Model Interpretation: Various plots and metrics equipped us with insights into our model’s behavior. We learned to appreciate its strengths and identify potential areas for refinement.
Batch Inference: The nuances of batch predictions on extensive datasets were explored, alongside methods to seamlessly integrate these predictions back into our primary data.
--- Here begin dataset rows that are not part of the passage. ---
-- ==== Sys2Proof/Machine/EngineCmds.lean ====
section
/-! DEFINITION. What judges a change against capacity (R22), and the commands of the engines: loading, starting,
stopping, signalling, resuming, and the gating of clusters (R353, R373 to R386). -/
namespace Sys2Proof.Machine

/-! ### Judging a change (R22) -/

/-- The state that the changes accepted so far will leave at an ordinal of a channel, as far as demand depends on it (R22):
those of the channel's own domain up to the ordinal, and all of the other domains, whose ordinals it is not compared with.
DEDUCED, see assumption 21. -/
def futureState (s : State) (c ord : Nat) : State :=
  (s.pend.filter (fun x => decide (x.chan ≠ c) || decide (x.ord ≤ ord))).foldl (fun s x =>
    match x.act with
    | .params l => l.foldl (fun s e => setPar s e.1 e.2.1 e.2.2) s
    | .aeStart p => (setBits 256 (leNat p)).foldl (fun s e => setEng s e (fun x => { x with st := .running })) s
    | _ => s) s

/-- Posts `HEADROOM_LOW` for the resources that a change leaves below target. -/
def raiseLow (s : State) (l : List (Nat × Int)) (ord : Option (Nat × Nat)) : State :=
  l.foldl (fun s x => raise s 0x0211 x.1 (uns 32 x.2) ord) s

/-- A stamp of a channel where it runs. -/
def ordIf (s : State) (c n : Nat) : Option (Nat × Nat) := if running s c then some (c, n) else none

/-! ### Program images (Table 12-4, R374, R379) -/

/-- The parts of an image: its bundles, data, regions, mailbox and port bindings. -/
def imgU (b : List Byte) : Nat := fld b 14 2
def imgV (b : List Byte) : Nat := fld b 16 4
def imgG (b : List Byte) : Nat := fld b 24 1
def imgK (b : List Byte) : Nat := fld b 25 1
def imgJ (b : List Byte) : Nat := fld b 26 1
def imgRegionsAt (b : List Byte) : Nat := 64 + 8 * imgU b + imgV b

def imgRegions (b : List Byte) : List Region :=
  (List.range (imgG b)).map (fun i =>
    let o := imgRegionsAt b + 32 * i
    { base := fld b o 8, len := fld b (o + 8) 8, space := fld b (o + 16) 1, right := fld b (o + 17) 1 })

def imgMail (b : List Byte) : List (Nat × Nat) :=
  (List.range (imgK b)).map (fun i => let o := imgRegionsAt b + 32 * imgG b + 4 * i; (fld b o 1, fld b (o + 1) 1))

def imgPorts (b : List Byte) : List (Nat × Nat) :=
  (List.range (imgJ b)).map (fun i =>
    let o := imgRegionsAt b + 32 * imgG b + 4 * imgK b + 4 * i
    (fld b o 1, fld b (o + 2) 2))

/-- The program of an image. -/
def imgProgram (b : List Byte) : Program :=
  { cls := fld b 6 1, determinate := bit (fld b 7 1) 0, hd := fld b 8 4, entry := fld b 12 2, rate := fld b 20 4
    regions := imgRegions b, mailboxes := imgMail b, ports := imgPorts b }

/-- The check of an image: CRC-32C with its own four bytes as zero. -/
def imgCheck (b : List Byte) : Bool := decide (crc32c (b.take 60 ++ zeros 4 ++ b.drop 64) = fld b 60 4)

/-- A source of a port: a zoom, a stream, the auxiliary converter or a time-interval input (R367). -/
def portSource (c : Nat) : Bool :=
  (decide (0x0200 ≤ c) && decide (c < 0x0220)) || (decide (0x0300 ≤ c) && decide (c < 0x0310)) || decide (c = 0x0400) ||
  (decide (0x0500 ≤ c) && decide (c < 0x0520))

/-- A source of a port that the variant does not fit. -/
def portAbsent (s : State) (c : Nat) : Bool := decide (c / 256 = 3) && !fitted s.variant 0x03 (c % 256)

/-- A region outside the address map, misaligned, or of a bad right (R379). -/
def regionBad (s : State) (determinate : Bool) (r : Region) : Bool :=
  let map := if r.space = 0 then (0x1000000, 0x1400000) else (0x2000000000, 0x2000000000 + hbmSize s.variant)
  decide (1 < r.space) || decide (3 < r.right) || decide (r.base % 64 ≠ 0) || decide (r.len % 64 ≠ 0) ||
  decide (r.base < map.1) || decide (map.2 < r.base + r.len) || (decide (r.right = 3) && determinate)

/-- R379: an image that fails step 8. -/
def programBad (s : State) (b : List Byte) : Bool :=
  decide (b.length < 64) || decide (fld b 0 4 ≠ 0x53545247) || decide (fld b 4 2 ≠ 1) || decide (2 < fld b 6 1) ||
  decide (1 < fld b 7 1) || decide (fld b 8 4 < 8) || decide (4194400 < fld b 8 4) || decide (4095 < fld b 12 2) ||
  decide (imgU b = 0) || decide (4096 < imgU b) || decide (imgV b % 8 ≠ 0) || decide (131072 < imgV b) ||
  decide (800000 < fld b 20 4) || decide (8 < imgG b) || decide (16 < imgK b) || decide (4 < imgJ b) ||
  !zeroBytes b 27 33 || decide (b.length ≠ imgRegionsAt b + 32 * imgG b + 4 * imgK b + 4 * imgJ b) || !imgCheck b ||
  (imgRegions b).any (regionBad s (bit (fld b 7 1) 0)) ||
  (List.range (imgG b)).any (fun i => !zeroBytes b (imgRegionsAt b + 32 * i + 18) 14) ||
  (imgMail b).any (fun m => decide (15 < m.1) || decide (1 < m.2)) ||
  (List.range (imgK b)).any (fun i => !zeroBytes b (imgRegionsAt b + 32 * imgG b + 4 * i + 2) 2) ||
  (imgPorts b).any (fun p => decide (3 < p.1) || !portSource p.2) ||
  (List.range (imgJ b)).any (fun i => !zeroBytes b (imgRegionsAt b + 32 * imgG b + 4 * imgK b + 4 * i + 1) 1)

/-- Two regions share an address. -/
def overlap (a b : Region) : Bool :=
  decide (a.space = b.space) && decide (a.base < b.base + b.len) && decide (b.base < a.base + a.len)

/-- Table 12-3: overlapping regions conflict unless both carry the same right, and it is not RW. -/
def regionsConflict (a b : Region) : Bool := overlap a b && !(decide (a.right = b.right) && decide (a.right ≠ 1))

/-- The loaded engines outside a list. -/
def othersLoaded (s : State) (es : List Nat) : List (Nat × Engine) :=
  s.engines.filter (fun x => x.2.loaded && !es.contains x.1)

/-- R365, R374: an image that conflicts with the loaded programs, or binds a mailbox a second time. Of the engines of one load
each is a loaded program to the others. DEDUCED, see assumption 67. -/
def imageConflicts (s : State) (es : List Nat) (p : Program) : Bool :=
  (othersLoaded s es).any (fun x =>
    p.regions.any (fun r => x.2.prog.regions.any (regionsConflict r)) ||
    (es.any (fun e => decide (clusterOf e = clusterOf x.1)) && p.mailboxes.any x.2.prog.mailboxes.contains)) ||
  (decide (2 ≤ es.length) && p.regions.any (fun r => p.regions.any (regionsConflict r))) ||
  (!p.mailboxes.isEmpty &&
    (List.range 16).any (fun c => decide (2 ≤ (es.filter (fun e => decide (clusterOf e = c))).length))) ||
  p.mailboxes.any (fun m => decide (2 ≤ p.mailboxes.count m))

/-- Loads an image into an engine (R378). -/
def loadEngine (s : State) (e : Nat) (b : List Byte) : State :=
  let u := imgU b
  setEng s e (fun x =>
    { loaded := true, prog := imgProgram b
      imem := (List.range u).foldl (fun t i => tput t i (fld b (64 + 8 * i) 8)) []
      loc := memWrite [] 0 ((b.drop (64 + 8 * u)).take (imgV b))
      epoch := x.epoch, physical := x.physical, substNext := x.substNext, storesLost := x.storesLost, watermark := x.watermark
      pauseShed := decide (2 ≤ s.md.level) && decide (1 ≤ fld b 6 1) })

/-! ### AE_LOAD -/

/-- The engines that a bitmap of the payload names. -/
def engineMap (p : List Byte) (off : Nat) : List Nat := setBits 256 (fld p off 32)

/-- Modes of the engine commands (Table 12-8); in WATCH the engines of CL0 alone (R98). -/
def engineModes : List Mode := [.analyse, .record, .watch, .service]

def watchBad (s : State) (es : List Nat) : Bool := decide (s.md.mode = .watch) && es.any (fun e => decide (16 ≤ e))

def specAeLoad : CmdSpec :=
  { opcode := 0x0C30, modes := .idle :: engineModes, len := fun p => decide (p.length = 48)
    absent := fun s _ p => (engineMap p 16).any (fun e => !fitted s.variant 0x06 e)
    badState := fun s _ p => watchBad s (engineMap p 16) || (engineMap p 16).any (fun e =>
      !((eng s e).st = .stopped || (eng s e).st = .halted || (eng s e).st = .faulted))
    badParam := fun _ _ p _ => decide (fld p 0 8 % 64 ≠ 0) || decide (31 < fld p 12 1) || !zeroBytes p 13 3
    held := fun s _ p => busyIf (dmaBound s (fld p 12 1)) }

def runAeLoad (image : Fetched) (s : State) (_ : Packet) (_ : Nat) (p : List Byte) (_ : Option Nat) : Ran :=
  match image with
  | .halted st => (failStatus st, [], dmaHalt s (fld p 12 1) (failStatus st))
  | .bytes bs =>
    let b := padTo (fld p 8 4) bs
    let es := engineMap p 16
    if programBad s b then (stBAD_PARAM, [], s)
    else if (imgPorts b).any (fun x => portAbsent s x.2) then (stUNIT_ABSENT, [], s)
    else if imageConflicts s es (imgProgram b) then (stBAD_STATE, [], s)
    else
      let s := es.foldl (fun s e => loadEngine s e b) s
      (stOK, [], ((List.range 16).filter (fun c => es.any (fun e => decide (clusterOf e = c)))).foldl advanceEpoch s)

def execAeLoad (p : Packet) (image : Fetched) (s : State) : Host.Outcome State Fault Refusal :=
  .next (runPacket specAeLoad (runAeLoad image) p s)

/-! ### AE_START, AE_STOP, AE_SIGNAL (R380) -/

/-- Starts an engine at its entry bundle: the registers at their reset values (R325), the counts of the program from zero,
and every port bound at an ordinal. -/
def startEngine (s : State) (e bind : Nat) : State :=
  setEng s e (fun x =>
    { st := .running, loaded := true, prog := x.prog, imem := x.imem, loc := x.loc, pc := x.prog.entry, epoch := x.epoch
      physical := x.physical, substNext := x.substNext, storesLost := x.storesLost, watermark := x.watermark
      pauseShed := x.pauseShed || (decide (2 ≤ s.md.level) && decide (1 ≤ x.prog.cls)), pauseRoom := x.pauseRoom, ports := List.replicate 4 { bind } })

/-- An engine that can start: loaded, stopped, and not one that must be loaded again (R351). -/
def canStart (x : Engine) : Bool :=
  x.loaded && (x.st = .stopped || x.st = .halted || (x.st = .faulted && !x.nested))

def runningNow (es : List Nat) (s : State) : State :=
  es.foldl (fun s e => setEng s e (fun x => { x with st := .running })) s

/-- The states before and after an `AE_START`, as R22 judges them. -/
def aeStartJudged (s : State) (p : List Byte) (at_ : Option Nat) : State × State :=
  let a := match at_ with
    | some n => futureState s (cueChan s) n
    | none => s
  (a, runningNow (engineMap p 0) a)

def specAeStart : CmdSpec :=
  { opcode := 0x0C31, atOk := true, modes := engineModes, len := fun p => decide (p.length = 32)
    absent := fun s _ p => (engineMap p 0).any (fun e => !fitted s.variant 0x06 e)
    badState := fun s _ p => watchBad s (engineMap p 0) || (engineMap p 0).any (fun e => !canStart (eng s e))
    noSpace := fun s _ p at_ => let j := aeStartJudged s p at_; overCapacity j.1 j.2 false }

def runAeStart (s : State) (p : Packet) (_ : Nat) (pl : List Byte) (at_ : Option Nat) : Ran :=
  let j := aeStartJudged s pl at_
  let low := lowAfter j.1 j.2 false
  let c := cueChan s
  match at_ with
  | some n => (stOK, [], raiseLow (schedule s p 0x0C31 c n (.aeStart pl)) low (some (c, n)))
  | none =>
    let n := if running s c then appliedOrd s c else 0
    let s' := (engineMap pl 0).foldl (fun s e => startEngine s e n) s
    (stOK, if running s c then appliedReply n else [], raiseLow s' low (ordIf s c n))

def execAeStart (p : Packet) (s : State) : Host.Outcome State Fault Refusal := .next (runPacket specAeStart runAeStart p s)

/-- A scheduled start comes due; an engine that can no longer start stays as it is. -/
def aeStartDue (s : State) (pl : List Byte) (n : Nat) : State :=
  (engineMap pl 0).foldl (fun s e => if canStart (eng s e) then startEngine s e n else s) s

def specAeStop : CmdSpec :=
  { opcode := 0x0C32, modes := engineModes, len := fun p => decide (p.length = 32)
    absent := fun s _ p => (engineMap p 0).any (fun e => !fitted s.variant 0x06 e)
    badState := fun s _ p => watchBad s (engineMap p 0) }

/-- Stops an engine as `AE_STOP` does; one that is out of service stays so. -/
def aeStopOne (s : State) (e : Nat) : State :=
  if (eng s e).st = .offline || (eng s e).st = .gated then s
  else setEng (stopEngine s e .stopped) e (fun x => { x with saved := false, pauseGate := false })

def runAeStop (s : State) (_ : Packet) (_ : Nat) (p : List Byte) (_ : Option Nat) : Ran :=
  (stOK, [], (engineMap p 0).foldl aeStopOne s)

def execAeStop (p : Packet) (s : State) : Host.Outcome State Fault Refusal := .next (runPacket specAeStop runAeStop p s)

def specAeSignal : CmdSpec := { specAeStop with opcode := 0x0C33 }

def runAeSignal (s : State) (_ : Packet) (_ : Nat) (p : List Byte) (_ : Option Nat) : Ran :=
  (stOK, [], (engineMap p 0).foldl (fun s e => pendLine s e 0) s)

def execAeSignal (p : Packet) (s : State) : Host.Outcome State Fault Refusal := .next (runPacket specAeSignal runAeSignal p s)

/-! ### AE_FAULT_READ, AE_RESUME (R353) -/

def specAeFaultRead : CmdSpec := { opcode := 0x0C20, inst := .unit 0x06 }

def runAeFaultRead (s : State) (_ : Packet) (e : Nat) (_ : List Byte) (_ : Option Nat) : Ran := (stOK, faultBytes s e, s)

def execAeFaultRead (p : Packet) (s : State) : Host.Outcome State Fault Refusal :=
  .next (runPacket specAeFaultRead runAeFaultRead p s)

def specAeResume : CmdSpec :=
  { opcode := 0x0C21, inst := .unit 0x06, modes := engineModes, len := fun p => decide (p.length = 8)
    badState := fun s e _ => watchBad s [e] || (eng s e).st ≠ .faulted || (eng s e).nested
    badParam := fun s e p _ => decide (2 ≤ fld p 0 1) || !zeroBytes p 1 7 ||
      (bit (fld p 0 1) 0 && decide ((eng s e).fault.element = 255)) }

def runAeResume (s : State) (_ : Packet) (e : Nat) (p : List Byte) (_ : Option Nat) : Ran :=
  (stOK, [], setEng s e (fun x =>
    let x := if bit (fld p 0 1) 0 then { x with gmask := x.gmask ||| (1 <<< x.fault.element) } else x
    { restart x with st := .running, inexc := false }))

def execAeResume (p : Packet) (s : State) : Host.Outcome State Fault Refusal := .next (runPacket specAeResume runAeResume p s)

/-! ### Pauses, gating and substitution (R381 to R386) -/

/-- Sets or clears a pause of an engine; a paused program without any pause left resumes. -/
def setPause (s : State) (e : Nat) (f : Engine → Engine) : State :=
  setEng s e (fun x =>
    let x := f x
    if x.st = .paused && !(x.pauseGate || x.pauseShed || x.pauseRoom) then { x with st := .running } else x)

/-- The pause of classes B and C at shed level 2 or higher (R359, R381). -/
def shedPause (s : State) (on : Bool) : State :=
  (s.engines.filter (fun x => x.2.loaded && decide (1 ≤ x.2.prog.cls))).foldl (fun s x =>
    setPause s x.1 (fun e => { e with pauseShed := on })) s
Logging Visual Artifacts: A significant portion of our journey emphasized the importance of logging visual artifacts, like plots, to MLflow. These visuals serve as invaluable references, capturing the state of the model, its performance, and any alterations to the feature set that might sway the model’s performance metrics.

By the end of this guide, you should possess a robust understanding of a well-structured machine learning workflow. This foundation not only empowers you to craft effective models but also ensures that each step, from data wrangling to predictions, is transparent, reproducible, and efficient.

We’re grateful you accompanied us on this comprehensive journey. The practices and insights gleaned will undoubtedly be pivotal in all your future machine learning endeavors!